▶ _WORK INSTRUCTION_
From the entries that follow, list every line in which the string "mode" appears.

===============

/-- A27, A28. -/
theorem test_subn :
    (after 0x8127 (regs [(1, 1), (2, 3)]) (fun t => t.reg 1 == 2 && t.reg 15 == 1) &&
      after 0x8127 (regs [(1, 3), (2, 1)]) (fun t => t.reg 1 == 0xFE && t.reg 15 == 0)) = true := by decide

/-- A33: y ignored. -/
theorem test_shl : after 0x812E (regs [(1, 1), (2, 0xFF)])
    (fun t => t.reg 1 == 2 && t.reg 15 == 0 && t.reg 2 == 0xFF) = true := by decide

/-- A34. -/
theorem test_shl_vf : after 0x8F0E (regs [(15, 1)]) (fun t => t.reg 15 == 0) = true := by decide

/-- A35. -/
theorem test_rnd : after 0xC30F { State.reset with rnd := [0xB7, 0x11] }
    (fun t => t.reg 3 == 7 && t.rnd == [0x11] && t.drawn == 1) = true := by decide

/-- A36: the byte is consumed whatever the mask. -/
theorem test_rnd_mask_zero : after 0xC300 { State.reset with rnd := [0xB7] }
    (fun t => t.reg 3 == 0 && t.rnd == []) = true := by decide

/-- M2. -/
theorem test_ldI : after 0xAFFF State.reset (fun t => t.I == 0xFFF && t.PC == 0x202) = true := by decide

/-- M4, M5. -/
theorem test_addI :
    (after 0xF21E { regs [(2, 1)] with I := 0xFFF } (fun t => t.I == 0x1000 && t.halt == none) &&
      after 0xF21E { regs [(2, 2)] with I := 0xFFFF } (fun t => t.I == 1 && t.reg 15 == 0)) = true := by
  decide

/-- M8. -/
theorem test_ldF : after 0xF429 (regs [(4, 0x0F)]) (fun t => t.I == 0x4B) = true := by decide

/-- M9. -/
theorem test_ldF_digitRange : after 0xF429 (regs [(4, 0x10)])
    (fun t => t.I == 0 && t.halt == some ⟨.digitRange, 0x200, 0xF429, 0, 0x0010⟩) = true := by decide

/-- M11, M14: the highest legal base. -/
theorem test_ldB :
    (after 0xF033 { regs [(0, 0xFF)] with I := 0x300 }
        (fun t => bytesFrom t 0x2FF 5 == [0, 2, 5, 5, 0] && t.I == 0x300) &&
      after 0xF033 { regs [(0, 9)] with I := 0xFFD } (fun t => bytesFrom t 0xFFD 3 == [0, 0, 9])) = true := by
  decide

/-- M15: nothing is written. -/
theorem test_ldB_dataBounds : after 0xF033 { regs [(0, 9)] with I := 0xFFE }
    (fun t => t.halt == some ⟨.dataBounds, 0x200, 0xF033, 0, 0x1000⟩ && bytesFrom t 0xFFE 2 == [0, 0])
      = true := by decide

/-- M17. -/
theorem test_ldMemVx : after 0xF155 { regs [(0, 0xAA), (1, 0xBB), (2, 0xCC)] with I := 0x400 }
    (fun t => bytesFrom t 0x3FF 4 == [0, 0xAA, 0xBB, 0] && t.I == 0x402) = true := by decide

/-- M20. -/
theorem test_ldMemVx_dataBounds : after 0xFF55 { regs [(0, 1)] with I := 0xFF1 }
    (fun t => t.halt == some ⟨.dataBounds, 0x200, 0xFF55, 0, 0x1000⟩ && t.byteAt 0xFF1 == 0 &&
      t.I == 0xFF1) = true := by decide

/-- M21. -/
theorem test_ldVxMem :
    after 0xF265 (withBytes 0x300 [1, 2, 3, 4] { regs [(3, 0x99)] with I := 0x300 })
      (fun t => t.reg 0 == 1 && t.reg 1 == 2 && t.reg 2 == 3 && t.reg 3 == 0x99 && t.I == 0x303)
      = true := by decide

/-- M23. -/
theorem test_ldVxMem_dataBounds : after 0xF165 { State.reset with I := 0xFFF }
    (fun t => t.halt == some ⟨.dataBounds, 0x200, 0xF165, 0, 0x1000⟩ && t.I == 0xFFF) = true := by decide

/-- P-1. -/
theorem test_cls : after 0x00E0 (withPixel 5 5 State.reset)
    (fun t => litCols t 5 == [] && t.dirty && t.PC == 0x202) = true := by decide

/-- P-4: columns 64 to 67 are dropped. -/
theorem test_drw_clip :
    after 0xD121 (withBytes 0x300 [0xFF] { regs [(1, 0x3C)] with I := 0x300 })
      (fun t => litCols t 0 == [60, 61, 62, 63] && t.reg 15 == 0 && t.dirty) = true := by decide

/-- P-17: one pixel unset, one set, collision. -/
theorem test_drw_collision :
    after 0xD101 (withBytes 0x300 [0x30] { withPixel 62 0 (regs [(1, 0x3C)]) with I := 0x300 })
      (fun t => litCols t 0 == [63] && t.reg 15 == 1) = true := by decide

/-- T1: the read comes before the tick. -/
theorem test_ldVxDt : after 0xF307 { State.reset with DT := 5 }
    (fun t => t.reg 3 == 5 && t.DT == 4) = true := by decide

/-- T14: the executing cycle does not poll. -/
theorem test_ldVxK : after 0xF10A (State.reset.pressKey 7)
    (fun t => t.wait == some 1 && t.PC == 0x202 && t.reg 1 == 0) = true := by decide

/-- T3, T4. -/
theorem test_ldDtVx :
    (after 0xF015 (regs [(0, 3)]) (fun t => t.DT == 2) &&
      after 0xF015 (regs [(0, 0)]) (fun t => t.DT == 0)) = true := by decide

/-- T6, T7. -/
theorem test_ldStVx :
    (after 0xF018 (regs [(0, 3)]) (fun t => t.ST == 2 && t.audio == []) &&
      after 0xF018 (regs [(0, 1)]) (fun t => t.ST == 0 && t.audio == [.beginTone])) = true := by decide

/-! ### Cycles that run no instruction, and host operations -/

/-- T17: the least pressed key. -/
theorem test_wait_least_key :
    nextHas (step { (((State.reset.pressKey 9).pressKey 2).pressKey 12) with wait := some 1 })
      (fun t => t.reg 1 == 2 && t.wait == none && t.PC == 0x200) = true := by decide

/-- T15, T20: a waiting cycle ticks. -/
theorem test_wait_ticks : nextHas (step { State.reset with wait := some 1, DT := 2, ST := 1 })
    (fun t => t.wait == some 1 && t.DT == 1 && t.ST == 0 && t.audio == [.beginTone]) = true := by decide

/-- F3, second cycle. -/
theorem test_fetchBounds : nextHas (step { State.reset with PC := 0xFFE })
    (fun t => t.halt == some ⟨.fetchBounds, 0xFFE, 0, 0, 0xFFE⟩ && t.PC == 0xFFE) = true := by decide

/-- F15. -/
theorem test_halted : nextHas (step { State.reset with DT := 3, halt := some ⟨.dataBounds, 0, 0, 0, 0⟩ })
    (fun t => t.DT == 3) = true := by decide

/-- H7. -/
theorem test_load : (State.reset.applyHostOp (.load [0x12, 0x00])).byteAt 0x200 = 0x12 := by decide

/-- H1, H3. -/
theorem test_keys : ((State.reset.pressKey 3).key[3] && !((State.reset.pressKey 3).releaseKey 3).key[3]) = true := by
  decide

/-- H12: the font and the emitted audio trace are all that is left. -/
theorem test_reset : (State.hostReset { State.reset with
    halt := some ⟨.dataBounds, 0, 0, 0, 0⟩, I := 3, SP := 2 }) = State.reset := by decide

/-- G2: glyph 7 of the default font, as program P7 has it. -/
theorem test_font : bytesFrom State.reset 35 5 = [0xF0, 0x10, 0x20, 0x40, 0x40] := by decide

theorem test_reset_memory_wf : State.reset.mem.wf := Memory.wf_reset _

/-- Writing back what an unlisted address reads as lists nothing. -/
theorem test_memory_canonical : ((State.reset.mem.write 0x300 7).write 0x300 0) = State.reset.mem := by decide

/-- What withFetchWord places is what the next step runs (log 26). -/
theorem test_withFetchWord :
    atInstr? (State.reset.withFetchWord 16 0x8124) (.addReg 1 2) = true ∧
      atInstr? ({ State.reset with PC := 0xFFE, wait := some 1 }.withFetchWord 16 0x8124) (.addReg 1 2)
        = true := by decide

/-! ### Witnesses: states and operands that meet every hypothesis of an obligation together

Each is named after its obligation, with one conjunct for each clause, at a boundary of the clause's
range. -/

/-- `s` with the word `w` placed where the next step fetches it. -/
def placed (w : Nat) (s : State) : State := s.withFetchWord 16 w

/-- A state in mode Halted. -/
def halted : State := State.reset.raise .stackUnderflow 0x00EE 0

/-- A state in mode WaitingForKey. -/
def waiting : State := { State.reset with wait := some 15 }

theorem nextHas_halt_none {r : Result} (h : nextHas r (fun t => t.halt == none) = true) :
    ∃ t, r = .next t ∧ t.halt = none := by
  obtain ⟨t, e, p⟩ := next_of_nextHas h
  exact ⟨t, e, by simpa using p⟩

theorem nextHas_halt_some {r : Result} (h : nextHas r (fun t => t.halt != none) = true) :
    ∃ t, r = .next t ∧ t.halt ≠ none := by
  obtain ⟨t, e, p⟩ := next_of_nextHas h
  exact ⟨t, e, by simpa using p⟩

theorem nextHas_any {r : Result} (h : nextHas r (fun _ => true) = true) : ∃ t, r = .next t := by
  obtain ⟨t, e, _⟩ := next_of_nextHas h
  exact ⟨t, e⟩

theorem witness_DecodeInvertsEncode :
    (Instr.sys 0x0E1).wf = true ∧ (Instr.drw 15 15 15).wf = true ∧ (Instr.unrecognized 0xFFFF).wf = true := by
  decide

theorem witness_StepRunsDecodedInstruction :
    (∃ s t i, s.AtInstr i ∧ exec i s = .next t ∧ t.halt = none) ∧
      ∃ s t i, s.AtInstr i ∧ exec i s = .next t ∧ t.halt ≠ none := by
  obtain ⟨t, e, h⟩ := nextHas_halt_none (r := exec (.jp 0x234) (placed 0x1234 State.reset)) (by decide)
  obtain ⟨u, f, g⟩ := nextHas_halt_some (r := exec .ret (placed 0x00EE State.reset)) (by decide)
  exact ⟨⟨_, t, _, atInstr_of (by decide), e, h⟩, ⟨_, u, _, atInstr_of (by decide), f, g⟩⟩

theorem witness_TickCountsDownAndTones :
    ({ State.reset with ST := 1 } : State).ST = 1 ∧ 1 < ({ State.reset with ST := 2 } : State).ST.toNat ∧
      State.reset.ST = 0 ∧ ∃ t, exec (.ldStVx 1) State.reset = .next t :=
  ⟨by decide, by decide, by decide, nextHas_any (by decide)⟩

theorem witness_RunningCycleTicksOnce :
    ∃ s t i, s.AtInstr i ∧ (∀ x, i ≠ .ldDtVx x) ∧ (∀ x, i ≠ .ldStVx x) ∧ step s = .next t ∧
      t.halt = none := by
  obtain ⟨t, e, h⟩ := nextHas_halt_none (r := step (placed 0x1234 { State.reset with ST := 1 })) (by decide)
  exact ⟨_, t, .jp 0x234, atInstr_of (by decide), by simp, by simp, e, h⟩

theorem witness_TimerInstructionsInTheirOwnCycle :
    (placed 0xFF15 (regs [(15, 1)])).AtInstr (.ldDtVx 15) ∧
      (placed 0xFF18 (regs [(15, 1)])).AtInstr (.ldStVx 15) ∧
      (placed 0xFF07 { State.reset with DT := 1 }).AtInstr (.ldVxDt 15) :=
  ⟨atInstr_of (by decide), atInstr_of (by decide), atInstr_of (by decide)⟩

/-- A quiet run of one cycle with the sound timer at 1, and a load of the value 2 followed by one. -/
theorem witness_SoundTimerTonesOnce :
    (∃ s t, s.ST = 1 ∧ QuietRun 1 s t) ∧
      ∃ s u t x, s.AtInstr (.ldStVx x) ∧ step s = .next u ∧ QuietRun 1 u t ∧ s.reg x = 2 := by
  have quiet : ∀ s, atInstr? s (.sys 0) = true →
      nextHas (step s) (fun t => t.halt == none) = true → ∃ t, QuietRun 1 s t := by
    intro s ha hn
    obtain ⟨t, e, h⟩ := nextHas_halt_none hn
    refine ⟨t, ?_, t, e, h, rfl⟩
    rintro ⟨x, hx⟩
    have h1 := (atInstr_of ha).2.2
    rw [hx.2.2] at h1
    cases h1
  refine ⟨?_, ?_⟩
  · obtain ⟨t, h⟩ := quiet { State.reset with ST := 1 } (by decide) (by decide)
    exact ⟨_, t, rfl, h⟩
  · obtain ⟨u, e, h⟩ := next_of_nextHas (r := step (placed 0xF018 (regs [(0, 2)])))
      (p := fun u => atInstr? u (.sys 0) && nextHas (step u) (fun t => t.halt == none)) (by decide)
    rw [Bool.and_eq_true] at h
    obtain ⟨t, q⟩ := quiet u h.1 h.2
    exact ⟨_, u, t, 0, atInstr_of (by decide), e, q, by decide⟩

theorem witness_HaltedStaysHalted :
    halted.halt ≠ none ∧ (HostOp.press 3 ≠ .reset) ∧ (HostOp.reset = .reset) := by decide

theorem witness_FetchBoundsHalts :
    ∃ s : State, s.Running ∧ s.PC.toNat = 4094 := ⟨{ State.reset with PC := 0xFFE }, ⟨rfl, rfl⟩, by decide⟩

===============

▶ _REPLY_
/-- A state in mode Halted. -/
/-- A state in mode WaitingForKey. -/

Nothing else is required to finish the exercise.